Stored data
/-- What a delivered lane's registers read as: its own writes over what was there. -/
theorem deliver_at {dsts : List Opnd} (dist : Bool) {F : Nat → LaneOut} {ls : List Nat} (h : LanesFit dsts ls F)
    (hn : ls.Nodup) {l : Nat} (hl : l ∈ ls) (g : Group) (r : Nat) :
    ((ls.map F).foldl (deliverLane dist) g).rdV r l = (g.putAll dist (F l).ws).rdV r l ∧
    ((ls.map F).foldl (deliverLane dist) g).rdVP r l = (g.putAll dist (F l).ws).rdVP r l ∧
    ((ls.map F).foldl (deliverLane dist) g).rdSide r l = (g.putAll dist (F l).ws).rdSide r l ∧
    ((ls.map F).foldl (deliverLane dist) g).rdP r l = (g.putAll dist (F l).ws).rdP r l ∧
    ((ls.map F).foldl (deliverLane dist) g).rdPP r l = (g.putAll dist (F l).ws).rdPP r l := by
  induction ls generalizing g with
  | nil => cases hl
  | cons k ls ih =>
    simp only [List.map_cons, List.foldl_cons]
    have hk := h.below k (List.mem_cons_self ..)
    have hlt := h.below l hl
    rcases List.mem_cons.1 hl with rfl | hl
    · have h1 := deliver_frame dist h.tail (deliverLane dist g (F l))
      have hnot : l ∉ ls := (List.nodup_cons.1 hn).1
      have a := h1.1 r l hlt fun hx => hnot hx.2
      have b := h1.2.1 r l hlt fun hx => hnot hx.2
      exact ⟨a.1, a.2.1, a.2.2, b.1, b.2⟩
    · have hne : l ≠ k := fun he => (List.nodup_cons.1 hn).1 (he ▸ hl)
      have h1 := ih h.tail (List.nodup_cons.1 hn).2 hl (deliverLane dist g (F k))
      have h0 := putAll_frame hk dist (F k).ws (h.fits k (List.mem_cons_self ..)) g
      have a := h0.1 r l hlt fun hx => hne hx.2
      have b := h0.2.1 r l hlt fun hx => hne hx.2
      have h2 := putAll_congr dist (F l).ws (g := deliverLane dist g (F k)) (h := g) (r := r) (l := l)
        ⟨a.1, a.2.1, a.2.2, b.1, b.2⟩
      exact ⟨h1.1.trans h2.1, h1.2.1.trans h2.2.1, h1.2.2.1.trans h2.2.2.1, h1.2.2.2.1.trans h2.2.2.2.1,
             h1.2.2.2.2.trans h2.2.2.2.2⟩

theorem and_not_of_or {a b x : Word} (h : (a ||| b) &&& ~~~x = 0) : a &&& ~~~x = 0 := by
  have h1 : a &&& ~~~x = a &&& ((a ||| b) &&& ~~~x) := by
    apply BitVec.eq_of_getLsbD_eq
    intro i _
    simp only [BitVec.getLsbD_and, BitVec.getLsbD_or]
    cases a.getLsbD i <;> simp
  rw [h1, h]
  simp

/-- Flags are only added, in delivered lanes that raise some. -/
theorem deliver_flags (dist : Bool) (outs : List LaneOut) (g : Group) (l : Nat) :
    (g.rdFpsr l &&& ~~~ (outs.foldl (deliverLane dist) g).rdFpsr l = 0) ∧
    ((∀ o ∈ outs, o.lane = l → o.flags = 0) → (outs.foldl (deliverLane dist) g).rdFpsr l = g.rdFpsr l) := by
  induction outs generalizing g with
  | nil => exact ⟨by simp, fun _ => rfl⟩
  | cons o r ih =>
    have h1 := ih (deliverLane dist g o)
    have h0 : (deliverLane dist g o).rdFpsr l = if l = o.lane then g.rdFpsr o.lane ||| o.flags.setWidth 32 else g.rdFpsr l := by
      simp only [deliverLane, rdFpsr_orFpsr]
      simp only [Group.rdFpsr, putAll_fpsr]
    simp only [List.foldl_cons]
    constructor
    · have h2 := h1.1
      rw [h0] at h2
      split at h2
      · rename_i he
        rw [he] at h2 ⊢
        exact and_not_of_or h2
      · exact h2
    · intro hz
      rw [h1.2 fun x hx => hz x (List.mem_cons_of_mem _ hx), h0]
      split
      · rename_i he
        rw [hz o (List.mem_cons_self ..) he.symm, he]
        simp
      · rfl

/-! The frame of whole instructions. -/

/-- Without trap enables there is no FLT_IEEE. -/
theorem ieeeTrap_none {c : Ctx} {hd : Hd} (h : NoEnables c hd) {F : Nat → LaneOut}
    (hl : ∀ l ∈ lanesOf (c.active hd), (F l).lane = l) : ieeeTrap c ((lanesOf (c.active hd)).map F) = none := by
  have h0 : ieeeLanes c ((lanesOf (c.active hd)).map F) = [] := by
    simp only [ieeeLanes, List.filterMap_eq_nil_iff, List.mem_map, forall_exists_index, and_imp, forall_apply_eq_imp_iff₂]
    intro l hm
    rw [hl l hm]
    obtain ⟨h64, ha⟩ := mem_lanesOf.1 hm
    by_cases hh : bitOf c.helpers l = true
    · simp [hh]
    · have : l ∈ lanesOf (c.real hd) := mem_lanesOf.2 ⟨h64, (mem_real h64).2 ⟨ha, by simpa using hh⟩⟩
      simp [h l this]
  simp [ieeeTrap, h0]

/-- A form's lanes: each active lane's output is named after it and goes to the form's destinations; it raises flags and takes
words only where the form says so. -/
structure FormFits (f : LaneForm) (c : Ctx) (F : Nat → LaneOut) : Prop where
  lane : ∀ l ∈ lanesOf (c.active f.hd), (F l).lane = l
  fits : ∀ l ∈ lanesOf (c.active f.hd), ∀ w ∈ (F l).ws, destAt f.dsts l w
  quiet : f.flags = false → ∀ l ∈ lanesOf (c.active f.hd), (F l).flags = 0
  still : f.draws = false → ∀ l ∈ lanesOf (c.active f.hd), (F l).sr = 0 ∧ (F l).drc = 0

theorem FormFits.lanesFit {f : LaneForm} {c : Ctx} {F : Nat → LaneOut} (h : FormFits f c F) :
    LanesFit f.dsts (lanesOf (c.active f.hd)) F :=
  ⟨fun _ hl => (mem_lanesOf.1 hl).1, h.lane, h.fits⟩

theorem FormFits.streams {f : LaneForm} {c : Ctx} {F : Nat → LaneOut} (h : FormFits f c F) {l : Nat}
    (hd : f.draws = false ∨ bitOf (c.active f.hd) l = false) :
    ∀ o ∈ (lanesOf (c.active f.hd)).map F, o.lane ≠ l ∨ (o.sr = 0 ∧ o.drc = 0) := by
  intro o ho
  obtain ⟨k, hk, rfl⟩ := List.mem_map.1 ho
  rcases hd with hd | hd
  · exact .inr (h.still hd k hk)
  · refine .inl ?_
    rw [h.lane k hk]
    rintro rfl
    simp [(mem_lanesOf.1 hk).2] at hd

@[simp] theorem laneRest_orFpsr (g : Group) (l : Nat) (f : Flg) : laneRest (g.orFpsr l f) = laneRest g := rfl
@[simp] theorem laneRest_srAdvance (g : Group) (l n : Nat) : laneRest (srAdvance g l n) = laneRest g := rfl
@[simp] theorem laneRest_drcAdvance (g : Group) (l n : Nat) : laneRest (drcAdvance g l n) = laneRest g := rfl

theorem putLanes_keeps {β : Type} (P : Group → β) (h1 : ∀ g dist ws, P (Group.putAll g dist ws) = P g)
    (h2 : ∀ g l f, P (Group.orFpsr g l f) = P g) (h3 : ∀ g l n, P (srAdvance g l n) = P g)
    (h4 : ∀ g l n, P (drcAdvance g l n) = P g) (c : Ctx) (outs : List LaneOut) (g : Group) :
    P (putLanes c outs g) = P g := by
  rw [putLanes_eq]
  exact (deliver_keeps P h1 h2 _ _ _).trans (takeWords_keeps P h3 h4 _ _)

/-- The group a fixed-latency instruction leaves is within the frame of its form. -/
theorem putLanes_frame {f : LaneForm} {c : Ctx} {F : Nat → LaneOut} (h : FormFits f c F) (hlate : f.late = false) :
    LaneFrame f c { putLanes c ((lanesOf (c.active f.hd)).map F) c.p.g with entries := c.movedOn false } := by
  have ht {β : Type} (P : Group → β) (h3 : ∀ g l n, P (srAdvance g l n) = P g) (h4 : ∀ g l n, P (drcAdvance g l n) = P g) :
      P (takeWords ((lanesOf (c.active f.hd)).map F) c.p.g) = P c.p.g := takeWords_keeps P h3 h4 _ _
  have hf := deliver_frame c.p.dist h.lanesFit (takeWords ((lanesOf (c.active f.hd)).map F) c.p.g)
  have hfl := deliver_flags c.p.dist ((lanesOf (c.active f.hd)).map F) (takeWords ((lanesOf (c.active f.hd)).map F) c.p.g)
  have tv : ∀ r l, (takeWords ((lanesOf (c.active f.hd)).map F) c.p.g).rdV r l = c.p.g.rdV r l :=
    fun r l => ht (fun g => g.rdV r l) (fun _ _ _ => rfl) (fun _ _ _ => rfl)
  have tvp : ∀ r l, (takeWords ((lanesOf (c.active f.hd)).map F) c.p.g).rdVP r l = c.p.g.rdVP r l :=
    fun r l => ht (fun g => g.rdVP r l) (fun _ _ _ => rfl) (fun _ _ _ => rfl)
  have tsd : ∀ r l, (takeWords ((lanesOf (c.active f.hd)).map F) c.p.g).rdSide r l = c.p.g.rdSide r l :=
    fun r l => ht (fun g => g.rdSide r l) (fun _ _ _ => rfl) (fun _ _ _ => rfl)
  have tp : ∀ r l, (takeWords ((lanesOf (c.active f.hd)).map F) c.p.g).rdP r l = c.p.g.rdP r l :=
    fun r l => ht (fun g => g.rdP r l) (fun _ _ _ => rfl) (fun _ _ _ => rfl)
  have tpp : ∀ r l, (takeWords ((lanesOf (c.active f.hd)).map F) c.p.g).rdPP r l = c.p.g.rdPP r l :=
    fun r l => ht (fun g => g.rdPP r l) (fun _ _ _ => rfl) (fun _ _ _ => rfl)
  have tk : ∀ r, (takeWords ((lanesOf (c.active f.hd)).map F) c.p.g).rdK r = c.p.g.rdK r :=
    fun r => ht (fun g => g.rdK r) (fun _ _ _ => rfl) (fun _ _ _ => rfl)
  have tf : ∀ l, (takeWords ((lanesOf (c.active f.hd)).map F) c.p.g).rdFpsr l = c.p.g.rdFpsr l :=
    fun l => ht (fun g => g.rdFpsr l) (fun _ _ _ => rfl) (fun _ _ _ => rfl)
  refine ⟨?_, rfl, ?_, ?_, ?_, ?_, ?_, ?_, ?_, ?_⟩
  · exact putLanes_keeps laneRest (fun _ _ _ => laneRest_putAll _ _ _) (fun _ _ _ => rfl) (fun _ _ _ => rfl) (fun _ _ _ => rfl) _ _ _
  · intro r l hl hn
    have a := hf.1 r l hl fun hx => hn ⟨hlate, hx.1, (mem_lanesOf.1 hx.2).2⟩
    exact ⟨a.1.trans (tv r l), a.2.1.trans (tvp r l), a.2.2.trans (tsd r l)⟩
  · intro r l hl hn
    have a := hf.2.1 r l hl fun hx => hn ⟨hlate, hx.1, (mem_lanesOf.1 hx.2).2⟩
    exact ⟨a.1.trans (tp r l), a.2.trans (tpp r l)⟩
  · intro r hn
    exact (hf.2.2 r fun hx => hn ⟨hlate, hx⟩).trans (tk r)
  · intro l hl hq
    refine ((hfl l).2 ?_).trans (tf l)
    intro o ho hol
    obtain ⟨k, hk, rfl⟩ := List.mem_map.1 ho
    rw [h.lane k hk] at hol
    subst hol
    rcases hq with hq | hq | hq
    · exact h.quiet hq _ hk
    · simp [hlate] at hq
    · simp [(mem_lanesOf.1 hk).2] at hq
  · intro l
    have a := (hfl l).1
    rw [tf] at a
    exact a
  · intro l hl hs
    have a := takeWords_streams ((lanesOf (c.active f.hd)).map F) c.p.g l (h.streams hs)
    have b1 : (putLanes c ((lanesOf (c.active f.hd)).map F) c.p.g).drc = (takeWords ((lanesOf (c.active f.hd)).map F) c.p.g).drc :=
      deliver_keeps Group.drc (fun _ _ _ => putAll_drc _ _ _) (fun _ _ _ => rfl) _ _ _
    have b2 : (putLanes c ((lanesOf (c.active f.hd)).map F) c.p.g).src = (takeWords ((lanesOf (c.active f.hd)).map F) c.p.g).src :=
      deliver_keeps Group.src (fun _ _ _ => putAll_src _ _ _) (fun _ _ _ => rfl) _ _ _
    have b3 : (putLanes c ((lanesOf (c.active f.hd)).map F) c.p.g).sri = (takeWords ((lanesOf (c.active f.hd)).map F) c.p.g).sri :=
      deliver_keeps Group.sri (fun _ _ _ => putAll_sri _ _ _) (fun _ _ _ => rfl) _ _ _
    simp only [b1, b2, b3]
    exact a
  · intro _
    exact putLanes_keeps Group.cych (fun _ _ _ => putAll_cych _ _ _) (fun _ _ _ => rfl) (fun _ _ _ => rfl) (fun _ _ _ => rfl) _ _ _
  · rw [if_neg (by simp [hlate])]
    exact putLanes_keeps Group.inflight (fun _ _ _ => putAll_inflight _ _ _) (fun _ _ _ => rfl) (fun _ _ _ => rfl) (fun _ _ _ => rfl) _ _ _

- Goal of the exercise: Beginning at the top of the data, extract each line through the line containing "hn).1 (he ▸ hl)" and return those lines exactly, with nothing added.

- Task result:
/-- What a delivered lane's registers read as: its own writes over what was there. -/
theorem deliver_at {dsts : List Opnd} (dist : Bool) {F : Nat → LaneOut} {ls : List Nat} (h : LanesFit dsts ls F)
    (hn : ls.Nodup) {l : Nat} (hl : l ∈ ls) (g : Group) (r : Nat) :
    ((ls.map F).foldl (deliverLane dist) g).rdV r l = (g.putAll dist (F l).ws).rdV r l ∧
    ((ls.map F).foldl (deliverLane dist) g).rdVP r l = (g.putAll dist (F l).ws).rdVP r l ∧
    ((ls.map F).foldl (deliverLane dist) g).rdSide r l = (g.putAll dist (F l).ws).rdSide r l ∧
    ((ls.map F).foldl (deliverLane dist) g).rdP r l = (g.putAll dist (F l).ws).rdP r l ∧
    ((ls.map F).foldl (deliverLane dist) g).rdPP r l = (g.putAll dist (F l).ws).rdPP r l := by
  induction ls generalizing g with
  | nil => cases hl
  | cons k ls ih =>
    simp only [List.map_cons, List.foldl_cons]
    have hk := h.below k (List.mem_cons_self ..)
    have hlt := h.below l hl
    rcases List.mem_cons.1 hl with rfl | hl
    · have h1 := deliver_frame dist h.tail (deliverLane dist g (F l))
      have hnot : l ∉ ls := (List.nodup_cons.1 hn).1
      have a := h1.1 r l hlt fun hx => hnot hx.2
      have b := h1.2.1 r l hlt fun hx => hnot hx.2
      exact ⟨a.1, a.2.1, a.2.2, b.1, b.2⟩
    · have hne : l ≠ k := fun he => (List.nodup_cons.1 hn).1 (he ▸ hl)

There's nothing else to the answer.